The Raid on Pula (Italian: Impresa di Pola) was a maritime raid undertaken on 1 November 1918 at the end of World War I. It was carried out with a manned torpedo by two officers of the Italian Regia Marina, Raffaele Paolucci and Raffaele Rossetti, with the goal of damaging what they thought was an Austro-Hungarian fleet anchored in the bay of Pula.

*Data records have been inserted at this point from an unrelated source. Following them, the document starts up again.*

-- ==== Sys2Proof/Certificates/Slice0/Obligations.lean ====
section
/-! DEFINITION. The statements for the provers. -/

open Sys2Proof Sys2Proof.Machine Sys2Proof.Safety

/-- Spec R37, R124: after reset the block is idle and ready, owes no response, has started no send, and `tx_timeout`
is the constant. (The values of `req_q`, `tx_word`, `rsp_result` are the model's choice, log 5 to 7: not stated.) -/
def Obligations.ResetLeavesBlockIdleReadyAndSilent : Prop :=
  State.reset.phase = .idle ∧ State.reset.pins.reqReady = true ∧ State.reset.pins.rspValid = false ∧
    State.reset.pins.txStart = false ∧ State.reset.pins.txTimeout = Config.txTimeout ∧ State.reset.output = none

/-- The invariant of `StepKeepsInvariant` holds at reset. -/
def Obligations.ResetStateMeetsInvariant : Prop := BlockInv State.reset

/-- Words written out from the encodings of spec R62, R63, R65, R67, R68 (vectors of 95_test_vectors.md 2.5 and 2.2)
decode to the instructions they stand for, and words of no format to none. Two things are the model's choice: that
`0xA007`, a word of both layouts, is read as CW_EN and not as CW_REG (log 13), and that raw bits of width 16, 26 and 32
are read as words at all, 16 as a command word, the others as a request (log 23). -/
def Obligations.SampleWordsDecode : Prop :=
  decodeTableWord 32 0x0000FFF = some (.scr 0#8 4095#16) ∧
  decodeTableWord 26 0x1FFA007 = some (.sco 255#8 0xA007#16) ∧
  decodeTableWord 32 0x2FFFFFF = some (.sdo 255#8 0xFFFF#16) ∧
  decodeTableWord 32 0x3000000 = some (.reservedOp3 0#8 0#16) ∧
  decodeTableWord 16 0xC7FF = some (.cwReg 4#3 0x7FF#12) ∧
  decodeTableWord 16 0xA007 = some (.cwEn 0x07#8) ∧
  decodeTableWord 16 0xA100 = some (.cwReg 2#3 0x100#12) ∧
  decodeTableWord 16 0x0007 = none ∧
  decodeTableWord 32 0x4000000 = none

/-- Spec R64: decoding is a case on `req[25:24]` alone, takes the operands as they stand, and does not fail for the
three operations, whose out-of-range operands are well formed and complete with ParameterError. -/
def Obligations.RequestDecodingIsATwoBitCase : Prop :=
  (∀ r : ReqWord,
    (opField r = 0b00#2 → decodeRequest r = .scr (channelField r) (valueField r)) ∧
    (opField r = 0b01#2 → decodeRequest r = .sco (channelField r) (valueField r)) ∧
    (opField r = 0b10#2 → decodeRequest r = .sdo (channelField r) (valueField r)) ∧
    (opField r = 0b11#2 → decodeRequest r = .reservedOp3 (channelField r) (valueField r)) ∧
    (opField r ≠ 0b11#2 → (decodeRequest r).wellFormed = true)) ∧
  (∀ r r' : ReqWord, opField r = opField r' → opcode r = opcode r') ∧
  (∀ (r : ReqWord) (s : State), opField r = 0b00#2 ∨ opField r = 0b10#2 → s.phase = .idle →
    ¬ InRange (channelField r) (valueField r) →
    ∃ t, exec (decodeRequest r) s = .next t ∧ Responded .parameterError t)

/-- Spec R62, R63, R67, R68: decoding the encoding of an instruction gives it back, for every well-formed instruction
and for the reserved code; the one aliased family (R78(a)) decodes to the enable word with the same bits (log 13). -/
def Obligations.DecodeOfEncodeGivesTheInstruction : Prop :=
  (∀ i : Instr, i.wellFormed = true → decode (encode i) = .ok i) ∧
  (∀ c v, decode (encode (.reservedOp3 c v)) = .ok (.reservedOp3 c v)) ∧
  (∀ v : BitVec 12, v.toNat < 256 → decode (encode (.cwReg 2#3 v)) = .ok (.cwEn (v.setWidth 8)))

/-- The other direction: each word that decodes is the encoding of what it decodes to, so no bit of a word is
dropped. -/
def Obligations.EncodeOfDecodeGivesTheWord : Prop :=
  ∀ (e : EncodedWord) (i : Instr), decode e = .ok i → encode i = e

/-- A step of an idle block with a request presented and no reset asserted is the meaning of the decoded request, in
the state with that request taken from the caller (spec R28, R56); the caller's requests are an input list of State
(log 1). -/
def Obligations.StepRunsTheAcceptedRequest : Prop :=
  ∀ (s : State) (r : ReqWord) (rest : List ReqWord), s.rst = false → s.phase = .idle → s.requests = r :: rest →
    step s = exec (decodeRequest r) { s with requests := rest }

/-- A step with a send outstanding and no reset asserted is the meaning of the command word on the transport port,
where that word has a layout (spec R29; log 12). -/
def Obligations.StepRunsTheOutstandingCommandWord : Prop :=
  ∀ (s : State) (i : Instr), s.rst = false → s.phase ≠ .idle → decodeCommand s.txWord = .ok i → step s = exec i s

/-- `withFetchWord` places exactly the decoded instruction: the next step is its meaning, from the given state for a
request, from the placed state for a command word. What placing sets is the model's choice (log 18), and so are the
widths of raw bits: 26, the request's own (R62), 32, padded to bytes, and 16 (log 23). -/
def Obligations.FetchWordRunsTheDecodedInstruction : Prop :=
  (∀ (s : State) (nbits w : Nat) (i : Instr), nbits = 26 ∨ nbits = 32 → decodeTableWord nbits w = some i →
    step (s.withFetchWord nbits w) = exec i { s with phase := .idle, rst := false }) ∧
  (∀ (s : State) (w : Nat) (i : Instr), decodeTableWord 16 w = some i →
    step (s.withFetchWord 16 w) = exec i (s.withFetchWord 16 w))

/-- Spec R70: on validated operands the masks change nothing, and W_REG has the closed form, as an OR and as a sum. -/
def Obligations.RegisterWriteWordClosedForm : Prop :=
  ∀ (c : ChannelOperand) (v : ValueOperand), InRange c v →
    c &&& 0x7#8 = c ∧ v &&& 0xFFF#16 = v ∧
    wReg c v = 0x8000#16 ||| (c.setWidth 16 <<< 12) ||| v ∧
    (wReg c v).toNat = 0x8000 + 0x1000 * c.toNat + v.toNat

The fleet was handed by the Austrians to the newly established State of Slovenes, Croats and Serbs only a couple of hours before the raid, with Janko Vuković, previously an officer of the Austro-Hungarian navy, being declared the commander-in-chief of the new state's navy. The state of Slovenes, Croats and Serbs had declared neutrality in the war and informed the Allies of this shortly after taking over the armed forces on 31 October. However, the attackers were not aware of this, and rigged the main ship SMS Viribus Unitis (renamed to Jugoslavija) with explosives, which ended in the ship sinking and the death of Vuković.

The Sinking
Travelling down the rows of Austrian battleships, Paolucci and Rossetti encountered the Viribus Unitis at around 4:40 am. Rossetti placed one canister of TNT on the hull of the battleship, timed to explode at 6:30 am. He then flooded the second canister, sinking it on the harbour floor close to the ship. The men had no breathing sets, and therefore had to keep their heads above water. They were discovered and taken prisoner just after placing the explosives under the battleship's hull. Taken aboard the Viribus Unitis, they informed the new captain of the battleship of what they had done but did not reveal the exact position of the explosives. Admiral Janko Vuković arranged for the two prisoners to be taken to Tegetthoff, and ordered the Viribus Unitis to be evacuated.

The explosion did not happen at 6:30 as predicted and Vuković returned to the ship with many sailors, mistakenly believing that the Italians had lied. The mines exploded at 6:44, sinking the battleship in 15 minutes. Vuković and 300–400 of her crew were killed in the sinking. The explosion of the second canister also sank the Austrian freighter Wien.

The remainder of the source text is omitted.